The jury is still out on whether pattern-based data mining algorithms produced without the benefits of machine learning will be similarly useful, and in particular whether such techniques could be useful in discovering more subtle, novel patterns of behavior as being indicative of the planning of a terrorist event that would have been unrecognized a priori as such by intelligence analysts. Jonas and Harper (2006) refer to this kind of data mining as “pattern-based” data mining.13 The distinction between subject-based and pattern-based data mining is important. Subject-based data mining is focused on terrorist activities that are either precedented (because analysts have some retrospective understanding of them) or anticipated (because analysts have some basis for understanding the precursors to such activities), while pattern-based data mining is focused on future terrorist activities that are unanticipated and unprecedented (that is, activities that analysts are not able to predict or anticipate).
Subject-based techniques have the advantage of being based on strongly predictive models. For example, being a close associate of someone suspected of terrorist activity and having similar connections to persons or groups of interest are strong predictors that a given person will also be of interest for further investigation. By contrast, pattern-based techniques, in the absence of a training set, are likely to have substantially less predictive power than the subject-based patterns chosen by counterintelligence experts based on their experience—and consequently a very large false positive rate. (Indeed, one might expect such an outcome, since pattern-based techniques, by definition, seek to discover anomalous patterns that are not a priori associated with terrorist activity and therefore have no historical precedents to support them. Pattern-based techniques
are also, at their roots, tools for identifying correlations, and as such they do not provide insight into why a particular pattern may arise.)

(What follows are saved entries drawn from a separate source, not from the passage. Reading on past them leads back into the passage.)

-- ==== Sys2Proof/Laws/Memory.lean ====
section
/-! SUPPORT. The laws of the edge log: a read after a write, the canonical form, and addresses. -/

namespace Sys2Proof.Machine

@[simp] theorem Memory.readCell_nil (a : Nat) : Memory.readCell [] a = unlisted := rfl

theorem Memory.readCell_cons (p : Host.Cell) (m : Memory) (a : Nat) :
    Memory.readCell (p :: m) a = if p.1 = a then p.2 else Memory.readCell m a := rfl

theorem Memory.readCell_dropCell (m : Memory) (a k : Nat) :
    (m.dropCell a).readCell k = if k = a then unlisted else m.readCell k := by
  induction m with
  | nil => simp [Memory.dropCell]
  | cons p m ih =>
    by_cases h : p.1 = a
    · have : Memory.dropCell (p :: m) a = Memory.dropCell m a := by simp [Memory.dropCell, h]
      rw [this, ih, Memory.readCell_cons, h]
      by_cases hk : k = a
      · simp [hk]
      · rw [if_neg hk, if_neg hk, if_neg (fun e => hk e.symm)]
    · have : Memory.dropCell (p :: m) a = p :: Memory.dropCell m a := by simp [Memory.dropCell, h]
      rw [this, Memory.readCell_cons, Memory.readCell_cons, ih]
      by_cases hk : p.1 = k
      · rw [if_pos hk, if_pos hk, if_neg (fun e => h (hk.trans e))]
      · rw [if_neg hk, if_neg hk]

/-- Reading a memory with one cell inserted, where no cell had its address. -/
theorem Memory.readCell_placeCell (m : Memory) (a : Nat) (v : Byte) (k : Nat) (h : ∀ p ∈ m, p.1 ≠ a) :
    (Memory.placeCell m a v).readCell k = if k = a then v else m.readCell k := by
  induction m with
  | nil => simp only [Memory.placeCell, Memory.readCell_cons, eq_comm]
  | cons p m ih =>
    have hp : p.1 ≠ a := h p (by simp)
    have ih := ih (fun q hq => h q (by simp [hq]))
    unfold Memory.placeCell
    split
    · simp only [Memory.readCell_cons, eq_comm]
    · simp only [Memory.readCell_cons, ih]
      by_cases hk : p.1 = k
      · rw [if_pos hk, if_pos hk, if_neg (fun e => hp (hk.trans e))]
      · rw [if_neg hk, if_neg hk]

theorem Memory.ne_of_mem_dropCell {m : Memory} {a : Nat} {p : Host.Cell} (h : p ∈ m.dropCell a) : p.1 ≠ a := by
  simpa using (List.mem_filter.1 h).2

/-- A read after a write: the written cell gives the value, every other cell is as before. -/
theorem Memory.readCell_writeCell (m : Memory) (a : Nat) (v : Byte) (k : Nat) :
    (m.writeCell a v).readCell k = if k = a then v else m.readCell k := by
  unfold Memory.writeCell
  split
  · next h => rw [Memory.readCell_dropCell, h]
  · rw [Memory.readCell_placeCell _ _ _ _ (fun p hp => Memory.ne_of_mem_dropCell hp), Memory.readCell_dropCell]
    by_cases hk : k = a <;> simp [hk]

/-- What the canonical form says. -/
theorem Memory.wf_iff (m : Memory) :
    m.wf = true ↔ m.Pairwise (fun p q => p.1 < q.1) ∧ ∀ p ∈ m, p.2 ≠ unlisted ∧ p.1 < 2 * edgeCap := by
  simp [Memory.wf]

theorem Memory.mem_placeCell {m : Memory} {a : Nat} {v : Byte} {p : Host.Cell} (h : p ∈ Memory.placeCell m a v) :
    p = (a, v) ∨ p ∈ m := by
  induction m with
  | nil => exact .inl (by simpa [Memory.placeCell] using h)
  | cons q m ih =>
    unfold Memory.placeCell at h
    split at h
    · simpa using h
    · rcases List.mem_cons.1 h with rfl | h
      · simp
      · rcases ih h with rfl | h <;> simp [*]

theorem Memory.placeCell_sorted {m : Memory} {a : Nat} (v : Byte)
    (hs : m.Pairwise (fun p q => p.1 < q.1)) (hn : ∀ p ∈ m, p.1 ≠ a) :
    (Memory.placeCell m a v).Pairwise (fun p q => p.1 < q.1) := by
  induction m with
  | nil => simp [Memory.placeCell]
  | cons q m ih =>
    obtain ⟨hq, hs'⟩ := List.pairwise_cons.1 hs
    unfold Memory.placeCell
    split
    · next h =>
      refine List.pairwise_cons.2 ⟨fun p hp => ?_, hs⟩
      rcases List.mem_cons.1 hp with rfl | hp
      · exact h
      · exact lt_trans h (hq p hp)
    · next h =>
      have hqa : q.1 < a := lt_of_le_of_ne (not_lt.1 h) (hn q (by simp))
      refine List.pairwise_cons.2 ⟨fun p hp => ?_, ih hs' (fun p hp => hn p (by simp [hp]))⟩
      rcases Memory.mem_placeCell hp with rfl | hp
      · exact hqa
      · exact hq p hp

theorem Memory.wf_nil : Memory.wf [] = true := by decide

/-- Every write keeps the canonical form. -/
theorem Memory.wf_writeCell {m : Memory} (h : m.wf = true) {a : Nat} (ha : a < 2 * edgeCap) (v : Byte) :
    (m.writeCell a v).wf = true := by
  obtain ⟨hs, hv⟩ := (Memory.wf_iff m).1 h
  have hs' : (m.dropCell a).Pairwise (fun p q => p.1 < q.1) := hs.filter _
  have hv' : ∀ p ∈ m.dropCell a, p.2 ≠ unlisted ∧ p.1 < 2 * edgeCap := fun p hp => hv p (List.mem_filter.1 hp).1
  unfold Memory.writeCell
  split
  · exact (Memory.wf_iff _).2 ⟨hs', hv'⟩
  · next hne =>
    refine (Memory.wf_iff _).2 ⟨Memory.placeCell_sorted v hs' (fun p hp => Memory.ne_of_mem_dropCell hp), ?_⟩
    intro p hp
    rcases Memory.mem_placeCell hp with rfl | hp
    · exact ⟨hne, ha⟩
    · exact hv' p hp

theorem Memory.readCell_eq_of_mem {m : Memory} (hs : m.Pairwise (fun p q => p.1 < q.1)) {p : Host.Cell} (h : p ∈ m) :
    m.readCell p.1 = p.2 := by
  induction m with
  | nil => simp at h
  | cons q m ih =>
    obtain ⟨hq, hs'⟩ := List.pairwise_cons.1 hs
    rcases List.mem_cons.1 h with rfl | h
    · simp [Memory.readCell_cons]
    · rw [Memory.readCell_cons, if_neg (ne_of_lt (hq p h)), ih hs' h]

theorem Memory.mem_of_readCell_ne {m : Memory} {a : Nat} (h : m.readCell a ≠ unlisted) : (a, m.readCell a) ∈ m := by
  induction m with
  | nil => simp at h
  | cons q m ih =>
    rw [Memory.readCell_cons] at h ⊢
    split
    · next e => simp [← e]
    · next e => rw [if_neg e] at h; exact List.mem_cons_of_mem _ (ih h)

/-- Two memories in canonical form that read alike everywhere are the same data. -/
theorem Memory.ext_of_wf {m m' : Memory} (h : m.wf = true) (h' : m'.wf = true)
    (he : ∀ a, m.readCell a = m'.readCell a) : m = m' := by
  obtain ⟨hs, hv⟩ := (Memory.wf_iff m).1 h
  obtain ⟨hs', hv'⟩ := (Memory.wf_iff m').1 h'
  have key : ∀ {m m' : Memory}, m.Pairwise (fun p q => p.1 < q.1) → (∀ p ∈ m, p.2 ≠ unlisted ∧ p.1 < 2 * edgeCap) →
      (∀ a, m.readCell a = m'.readCell a) → ∀ p ∈ m, p ∈ m' := by
    intro m m' hs hv he p hp
    have hg := Memory.readCell_eq_of_mem hs hp
    have : (p.1, m'.readCell p.1) ∈ m' := Memory.mem_of_readCell_ne (by rw [← he, hg]; exact (hv p hp).1)
    rw [← he, hg] at this
    exact this
  refine List.Perm.eq_of_pairwise' (r := fun p q : Host.Cell => p.1 < q.1) hs hs'
    ((List.perm_ext_iff_of_nodup ?_ ?_).2 fun p =>
      ⟨key hs hv he p, key hs' hv' (fun a => (he a).symm) p⟩)
  · exact hs.imp (fun h e => absurd h (by simp [e]))
  · exact hs'.imp (fun h e => absurd h (by simp [e]))

/-! ## The log's addresses -/

theorem logAddr_lt {b : Buf} {i : Nat} (h : i < edgeCap) : logAddr b i < 2 * edgeCap := by
  cases b <;> simp only [logAddr, Buf.toNat, edgeCap] at * <;> omega

/-- No two entries share a cell. -/
theorem logAddr_inj {b b' : Buf} {i j : Nat} (hi : i < edgeCap) (hj : j < edgeCap) :
    logAddr b i = logAddr b' j ↔ b = b' ∧ i = j := by
  cases b <;> cases b' <;> simp [logAddr, Buf.toNat, edgeCap] at * <;> omega

theorem logRead_eq_some {m : Memory} {b : Buf} {i : Nat} (h : i < edgeCap) :
    logRead m b i = some (m.readCell (logAddr b i)) := by simp [logRead, h]

theorem logRead_eq_none {m : Memory} {b : Buf} {i : Nat} (h : ¬i < edgeCap) : logRead m b i = none := by
  simp [logRead, h]

/-- Everything MemWrite can do (R9, R50). -/
theorem logWrite_eq_some_iff {m t : Memory} {b : Buf} {i : Nat} {v : Byte} :
    logWrite m b i v = some t ↔ i < edgeCap ∧ t = m.writeCell (logAddr b i) v := by
  unfold logWrite
  split <;> simp_all [eq_comm]

/-- A MemRead after a MemWrite. -/
theorem logRead_logWrite {m t : Memory} {b : Buf} {i : Nat} {v : Byte} (h : logWrite m b i v = some t)
    (b' : Buf) {j : Nat} (hj : j < edgeCap) :
    logRead t b' j = if b' = b ∧ j = i then some v else logRead m b' j := by
  obtain ⟨hi, rfl⟩ := logWrite_eq_some_iff.1 h
  rw [logRead_eq_some hj, logRead_eq_some hj, Memory.readCell_writeCell]
  by_cases e : b' = b ∧ j = i
  · rw [if_pos e, if_pos ((logAddr_inj hj hi).2 e)]
  · rw [if_neg e, if_neg (fun h => e ((logAddr_inj hj hi).1 h))]

/-- MemWrite keeps the canonical form. -/
theorem logWrite_wf {m t : Memory} {b : Buf} {i : Nat} {v : Byte} (hm : m.wf = true)
    (h : logWrite m b i v = some t) : t.wf = true := by
  obtain ⟨hi, rfl⟩ := logWrite_eq_some_iff.1 h
  exact Memory.wf_writeCell hm (logAddr_lt hi) v

/-- Everything the read of a buffer's entries can give. -/
theorem logEntries_eq_some_iff {m : Memory} {b : Buf} {n : Nat} {es : List Byte} :
    logEntries m b n = some es ↔ n ≤ edgeCap ∧ es = (List.range n).map (fun i => m.readCell (logAddr b i)) := by
  unfold logEntries
  split <;> simp_all [eq_comm]

/-- A buffer's entries depend on its own cells only. -/
theorem logEntries_congr {m m' : Memory} {b : Buf} {n : Nat}
    (h : ∀ i < n, m.readCell (logAddr b i) = m'.readCell (logAddr b i)) : logEntries m b n = logEntries m' b n := by
  unfold logEntries
  split
  · refine congrArg some (List.map_congr_left fun i hi => h i (List.mem_range.1 hi))
  · rfl

end Sys2Proof.Machine
end

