-- ==== Sys2Proof/Tests/Slice0.lean ====
section
/-! SUPPORT. Small tests, each on one step or one word, with results taken from spec/ (the rule's own
example or a vector of 95_test_vectors.md, named in the docstring), and a witness for every statement that
has hypotheses. -/

namespace Sys2Proof.Tests

open Sys2Proof Sys2Proof.Machine

/-! ## Helpers -/

/-- The next state of an event, where it has one. -/
def after (i : Instr) (s : State) : Option State :=
  match exec i s with
  | .next t => some t
  | _ => none

/-- The next state of a step, where it has one. -/
def afterStep (s : State) : Option State :=
  match step s with
  | .next t => some t
  | _ => none

/-- A receiver in state `r`, with the reference at 1000. -/
def rx (r : RxState) : State := { State.reset with rxArmed := true, rxs := r, time0 := 1000 }

/-- A transmitter in phase `p`. -/
def tx (p : TxState) (cur left rep : Nat) : State :=
  { State.reset with
    txArmed := true
    txs := p
    txCur := BitVec.ofNat 8 cur
    txBitsLeft := BitVec.ofNat 4 left
    txRep := BitVec.ofNat 8 rep }

/-- A frame being gathered in buffer 0, with `n` entries. -/
def gatheringWith (n : Nat) : State := { rx .gathering with count0 := BitVec.ofNat 5 n }

/-- A frame being gathered after its end marker was decoded. -/
def marked : State := { rx .gathering with endSeen := true, lastByte := 0x35 }

/-- A frame being gathered in buffer 1, with a byte handed over in buffer 0. -/
def handed : State :=
  { rx .gathering with
    active := .b1
    count0 := 2
    count1 := 1
    log := [(0, 117), (1, 130), (24, 13)]
    decodePending := true }

/-- The interval an edge at `ts` measures. -/
def ivAt (s : State) (ts : Stamp) : Nat := (interval s.cfg s.time0 (sampleNow s.cfg ts)).toNat

/-- The width-24 setting of V-ENC-26. -/
def wide : Config := { Config.vectors with width := 24 }

/-! ## Well-formedness: an ill-formed term for each check -/

theorem test_width_below_range : Config.widthOk { Config.vectors with width := 7 } = false := by decide

theorem test_width_above_range : Config.widthOk { Config.vectors with width := 25 } = false := by decide

theorem test_shift_out_of_range : Config.shiftOk { Config.vectors with clockShift := 16 } = false := by decide

theorem test_config_refused :
    Config.wf { Config.vectors with width := 7 } = false ∧
    Config.wf { Config.vectors with clockShift := 16 } = false := by decide

theorem test_edge_stamp_refused : Instr.wf Config.vectors (.edge true 0x10000) = false := by decide

theorem test_wf_accepts :
    Config.vectors.wf = true ∧ Instr.wf Config.vectors (.edge true 0xFFFF) = true ∧
    Instr.wf wide (.edge true 0xFFFFFF) = true := by decide

/-! ## Words written out from the formats of R71 -/

theorem test_decode_edge :
    decode Config.vectors (0b0001#4 ++ 0b000#3 ++ 0b1#1 ++ 1767#24) = .ok (.edge true 1767) := by decide

theorem test_decode_decode : decode Config.vectors (0b0010#4 ++ 0#28) = .ok .decode := by decide

theorem test_decode_tick :
    decode Config.vectors (0b0011#4 ++ 0#19 ++ 0b1#1 ++ 0b00110101#8) = .ok (.txTick (some 0x35)) ∧
    decode Config.vectors (0b0011#4 ++ 0#19 ++ 0b0#1 ++ 0#8) = .ok (.txTick none) := by decide

theorem test_decode_rx_enable : decode Config.vectors (0b0100#4 ++ 0#28) = .ok .rxEnable := by decide

theorem test_decode_rx_disable : decode Config.vectors (0b0101#4 ++ 0#28) = .ok .rxDisable := by decide

theorem test_decode_tx_enable : decode Config.vectors (0b0110#4 ++ 0#28) = .ok .txEnable := by decide

theorem test_decode_tx_disable : decode Config.vectors (0b0111#4 ++ 0#28) = .ok .txDisable := by decide

theorem test_decode_read_reg :
    decode Config.vectors (0b1000#4 ++ 0#20 ++ 0b01000111#8) = .ok (.readReg 0x47) := by decide

theorem test_decode_reset : decode Config.vectors (0b1111#4 ++ 0#28) = .ok .reset := by decide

Jonas and Harper (2006) identify three factors that are likely to have a bearing on the utility of data mining for counterterrorist purposes:
The ability to identify subtle and complex data patterns indicating likely terrorist activity,
The construction of training sets that facilitate the discovery of indicative patterns not previously recognized by intelligence analysts, and
The high false positive rates that are likely to result from the problems in the first two bullets.
A number of approaches can be taken to possibly address this argument. For example, as mentioned above, it may be possible to develop training sets by broadening the definition of what patterns of behavior are of interest for further investigation, although that raises the false positive rate. Also, it may be possible to reduce the rate of false positives to a manageable percentage by using a judicious mix of human analysis and different automated tools. However, this is likely to be very resource intensive. The committee does not know whether there are a large number of useful behavioral profiles or patterns that are indicative of terrorist activity.
In addition to these issues, a variety of practical considerations are relevant, including the paucity of data, the often-poor quality of primary data, and errors arising from linkage between records. (Section H.2 discusses additional issues in more detail.)